-- ==== Sys2Proof/Machine/Desk.lean ====
section
/-! DEFINITION. Reads and writes of the tiers outside steps: by staging, checks, commit and result copies, pushes and
pulls (07 R186, R187; 15 R377). -/

namespace Sys2Proof.Machine

/-- A bench for partition `p` outside its steps. What unfinished steps of any partition write is open (R93, R377). -/
def State.deskBench (s : State) (p : Nat) : Bench :=
  { mem := s.fabric.mem, bad := s.fabric.bad, fog := s.fabric.fog, walks := s.fabric.walks, dies := s.fabric.dies
    perf := [], tally := [], saved := [], slots := [], used := [], copies := [], mhz := 0, reading := [], pends := fun _ _ => false
    more := false, starved := [], tiles := [], hopNow := 0, hops := 0
    rows := [], dirty := (List.range 8).flatMap (fun q => s.dirty q 32), draw := s.free
    vdies := [], defn := (s.part p).defn, part := p, scales := [], ctx := 0, side := false, sf := sfBuiltIn, distBase := 0, tombBase := 0
    farOff := s.guard.farOff, banksOff := s.guard.banksOff, block := fun _ _ => .denied, flash := []
    lookups := 0, codeBytes := 0, ck := s.ckFor p, window := 0, apart := 0 }

/-- A span of the tiers as a slice that starts at 0, or the first byte that no read may deliver (R186). -/
def State.readTier (s : State) (lo n : Nat) : Except Nat Mem :=
  match (s.deskBench 0).readMem lo n with
  | .ok m => .ok m
  | .error (.uncorrectable _ a, _) => .error a
  | .error _ => .error lo

/-- Write a span of the tiers, or give the address of the block that refuses the write (R187). -/
def State.writeTier (s : State) (lo n : Nat) (m : Mem) : Except Nat State :=
  match (s.deskBench 0).writeMem lo n m with
  | .ok b => .ok (s.setFabric { s.fabric with mem := b.mem, bad := b.bad, fog := b.fog })
  | .error (.uncorrectable _ a, _) => .error a
  | .error _ => .error lo

/-- Uncorrectable data met by the command of a set: a COMMAND record (16 R404). -/
def State.memRecord (s : State) (k a : Nat) : State :=
  s.raise (repOnPort (tierReport causeMem a 1 stUncorr) (Fin.ofNat 4 (keyPort k)))

/-- FOLD of a protected namespace: is a tag fed with each block (10 R272)? -/
def State.folds (s : State) (ns : Nat) : Bool := bitOf (s.gov (0x6040 + ns) 1) 6

/-- The values of `n` blocks, 8 bytes each, computed by the module (R273). -/
def State.valuesOf (s : State) (ns lba n : Nat) (m : Mem) : Mem :=
  if s.isProtected ns then
    (List.range n).foldl (fun v j =>
      Mem.writeBytes v (8 * j) (bytesOf 8 (s.blockValue ns (lba + j) (m.slice (4096 * j) 4096)))) []
  else []

/-- Accept a write of `n` blocks in pieces of 256 KiB (R33, R212), the values computed by the module. -/
def State.acceptWrite (s : State) (payer : Option Nat) (ns lba : Nat) (m : Mem) : Nat → Nat → State
  | 0, _ => s
  | fuel + 1, n =>
    if n = 0 then s
    else
      let k := min n pieceBlocks
      let d := m.slice 0 (4096 * k)
      State.acceptWrite (s.acceptPiece ns lba k d (s.valuesOf ns lba k d) payer) payer ns (lba + k) (m.slice (4096 * k) (4096 * (n - k))) fuel (n - k)

/-- Must a write of `n` blocks wait that no credits hold back, where `t` is the state with it accepted? No piece is accepted after a
power-fail warning (17 R428), while the open bands have no room for one (log 95), or beyond the limits of the write buffer and of the
dies at work (17 R419, R425, R430); the reserve of FREE blocks withholds credits alone (09 R243; DESIGN CHOICE, log 119). -/
def State.mustWait (s t : State) (n : Nat) : Bool :=
  decide (n ≠ 0) && (s.power.warned || !s.media.hasRoom s.clock.now (min n pieceBlocks) || !t.withinLimits)

/-- Charge partition `p` what the commit of `n` blocks takes (02 R63) besides the programs of its pieces: their segments on the
flash channels, and the check values of a protected namespace. -/
def State.chargeCommit (s : State) (p ns lo n : Nat) : State :=
  let a := s.lookups ns lo n
  let s := if a.2 = 0 then a.1 else a.1.bill p 4 (channelTime a.2)
  if s.isProtected ns then s.bill p 5 (s.boardCycles (ckCycles (4096 * n) (s.folds ns))) else s

end Sys2Proof.Machine
end

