-- ==== Sys2Proof/Machine/Io.lean ====
section
/-! DEFINITION. The I/O commands (15 R381 to R385; 08 R206, R207, R212, R213, R222, R223; 10 R273) and SANITIZE. -/

namespace Sys2Proof.Machine

/-- Is the command of a set ready for its own event: started, of this opcode, and not begun yet? -/
def State.ready (s : State) (k o : Nat) : Bool := s.runsCmd k o && decide ((s.tset k).begun = 0)

/-- The command of a set has begun. -/
def State.begin (s : State) (k : Nat) : State := s.setTset k { s.tset k with begun := 1 }

/-- Does the data of a block in a snapshot fail the check of its value (10 R274)? -/
def State.failsCheck (s : State) (ns lba stamp : Nat) : Bool :=
  match (s.space ns).verAt lba stamp with
  | some v => decide (v.st = .mapped) && s.checkFails ns lba v.value (s.clearData ns lba v)
  | none => false

/-- An undecodable block met by a host command, one whose data fails its check (10 R274), or one of which both buffer copies were lost
(16 R404, R409). -/
def State.flashRecord (s : State) (k ns lba : Nat) : State :=
  let stamp := (s.tset k).stamp.toNat
  s.raise (repOnPort (if s.lostInBuffer ns lba stamp then repBlock (report causeBuffer 13 0 1 stUncorr) ns lba
    else if s.failsCheck ns lba stamp then
      { flashReport (s.unitAt ns lba stamp) ns lba 1 stUncorr with cause := BitVec.ofNat 16 causeCheck }
    else flashReport (s.unitAt ns lba stamp) ns lba 1 stUncorr) (Fin.ofNat 4 (keyPort k)))

/-! ## Map segments (08 R202, R206, R207) -/

/-- The bytes of a segment record but for its CRC. -/
def State.segmentBody (s : State) (ns region stamp : Nat) : Bytes :=
  let v := s.space ns
  bytesOf 12 (field 32 64 (v.genAt region stamp) + field 6 58 ns + field 29 29 region)
    ++ (List.range 256).flatMap (fun i => bytesOf 5 (entryOf (v.verAt (region * 256 + i) stamp)))

/-- A map segment record (R206). -/
def State.segmentRecord (s : State) (ns region stamp : Nat) : Bytes :=
  let b := s.segmentBody ns region stamp
  b ++ bytesOf 4 (crc32c b)

/-- What a read makes of the hint in place `i` of its input area: none is there for the region, it is valid, or it is
stale (R207). `lo` to `lo + n - 1` are the blocks the read takes from the region. -/
def State.hint (s : State) (input : Mem) (i ns region stamp lo n : Nat) : Option Bool :=
  let b := input.readBytes (1296 * i) 1296
  let h := numOf (b.take 12)
  if crc32c (b.take 1292) ≠ numOf (b.drop 1292) ∨ bits h 63 58 ≠ ns ∨ bits h 57 29 ≠ region then none
  else
    some (decide (bits h 95 64 = (s.space ns).genAt region stamp)
      && (List.range n).all (fun j =>
        let e := numOf ((b.drop (12 + 5 * ((lo + j) % 256))).take 5)
        decide (bits e 39 37 ≠ 1) || decide (e = entryOf ((s.space ns).verAt (lo + j) stamp))))

/-! ## READ (R381, R409) -/

/-- The value that a read returns with a block of a protected namespace (10 R274). -/
def State.valueRead (s : State) (ns lba stamp : Nat) : Nat :=
  match (s.space ns).verAt lba stamp with
  | some v => if v.st = .mapped then v.value.toNat else s.blockValue ns lba []
  | none => s.blockValue ns lba []

/-- Why a run of blocks ends: where it ended, and a failure. -/
def State.readRun (s : State) (stamp x ns lo : Nat) : Nat → Nat → Mem → Mem × Nat × Option BlockRead
  | 0, i, m => (m, i, none)
  | n + 1, i, m => match s.readBlock stamp x ns (lo + i) with
    | .data d => State.readRun s stamp x ns lo n (i + 1) (m.blit (4096 * i) 4096 d)
    | e => (m, i, some e)

/-- Account for the hints of a read: those used, those stale, and the regions looked up in the module's map. The second
part says whether one was stale (R207, R208), the third how many channel slots the lookups took. -/
def State.useHints (s : State) (t : TaskSet) (hints : Bool) (ns lo n stamp : Nat) : State × Bool × Nat :=
  (regionsOf lo n).zipIdx.foldl (fun (a : State × Bool × Nat) r =>
    let h := if hints then a.1.hint t.input r.2 ns r.1.1 stamp r.1.2.1 r.1.2.2 else none
    match h with
    | some true => (a.1.bump 0x4010 4 1, a.2)
    | some false =>
      let b := (a.1.bump 0x4010 5 1).lookup (ns * 2 ^ 29 + r.1.1)
      (b.1, true, a.2.2 + b.2)
    | none =>
      let b := a.1.lookup (ns * 2 ^ 29 + r.1.1)
      (b.1, a.2.1, a.2.2 + b.2)) (s, false, 0)

/-- READ: the blocks of the command's snapshot become its output, which READ_COMPLETE posts. -/
def execRead (x : Port) (set : SetId) (s : State) : Host.Outcome State Fault Refusal :=
  let k := setKey x set
  if !s.ready k 0x10 then .next s
  else
    let t := s.tset k
    let ns := t.nsNo
    let st := t.stamp.toNat
    let r := s.readRun st x.val ns (t.reg 2) (t.reg 3) 0 []
    let vals := if s.isProtected ns then (List.range r.2.1).flatMap (fun i => bytesOf 8 (s.valueRead ns (t.reg 2 + i) st)) else []
    let h := s.useHints t (bitOf (t.reg 1) 61) ns (t.reg 2) (t.reg 3) st
    let c := h.1.countSlots ns (t.reg 2) r.2.1 st
    let used := if h.2.2 + c.2 = 0 then [] else [(4, channelTime (h.2.2 + c.2))]
    let s := c.1.becomePending (8 + x.val) used
    let s := match r.2.2 with
      | some .unreadable => s.flashRecord k ns (t.reg 2 + r.2.1)
      | _ => s
    let verdict := match r.2.2 with
      | some .unreadable => stUncorr
      | some _ => stDenied
      | none => if h.2.1 then stStale else stOk
    let s := s.output k (r.1.writeBytes (4096 * r.2.1) vals) (4096 * r.2.1 + vals.length)
    .next (s.setTset k { s.tset k with begun := 1, count := r.2.1, verdict := verdict, used := used })

/-- READ_COMPLETE (R374): the flash reads of a READ, a MAP_SEGMENTS or a flash CHECK have finished, and are charged (02 R66). -/
def execReadComplete (x : Port) (set : SetId) (s : State) : Host.Outcome State Fault Refusal :=
  let k := setKey x set
  let t := s.tset k
  let flash := s.runsCmd k 0x10 || s.runsCmd k 0x15 || (s.runsCmd k 0x16 && !bitOf (t.reg 1) 59)
  if flash && decide (t.begun = 1) then .next ((s.chargeReads k).post k t.verdict t.count 0) else .next s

◆ ◆ ◆ ◆ ◆

WHAT YOU NEED TO DO: Set down precisely the lines above between the line holding "lookups := 0, codeBytes" and the line holding "the module. -/", inclusive, and nothing beyond them.

TASK SOLUTION:
    lookups := 0, codeBytes := 0, ck := s.ckFor p, window := 0, apart := 0 }

/-- A span of the tiers as a slice that starts at 0, or the first byte that no read may deliver (R186). -/
def State.readTier (s : State) (lo n : Nat) : Except Nat Mem :=
  match (s.deskBench 0).readMem lo n with
  | .ok m => .ok m
  | .error (.uncorrectable _ a, _) => .error a
  | .error _ => .error lo

/-- Write a span of the tiers, or give the address of the block that refuses the write (R187). -/
def State.writeTier (s : State) (lo n : Nat) (m : Mem) : Except Nat State :=
  match (s.deskBench 0).writeMem lo n m with
  | .ok b => .ok (s.setFabric { s.fabric with mem := b.mem, bad := b.bad, fog := b.fog })
  | .error (.uncorrectable _ a, _) => .error a
  | .error _ => .error lo

/-- Uncorrectable data met by the command of a set: a COMMAND record (16 R404). -/
def State.memRecord (s : State) (k a : Nat) : State :=
  s.raise (repOnPort (tierReport causeMem a 1 stUncorr) (Fin.ofNat 4 (keyPort k)))

/-- FOLD of a protected namespace: is a tag fed with each block (10 R272)? -/
def State.folds (s : State) (ns : Nat) : Bool := bitOf (s.gov (0x6040 + ns) 1) 6

/-- The values of `n` blocks, 8 bytes each, computed by the module (R273). -/
def State.valuesOf (s : State) (ns lba n : Nat) (m : Mem) : Mem :=
  if s.isProtected ns then
    (List.range n).foldl (fun v j =>
      Mem.writeBytes v (8 * j) (bytesOf 8 (s.blockValue ns (lba + j) (m.slice (4096 * j) 4096)))) []
  else []

/-- Accept a write of `n` blocks in pieces of 256 KiB (R33, R212), the values computed by the module. -/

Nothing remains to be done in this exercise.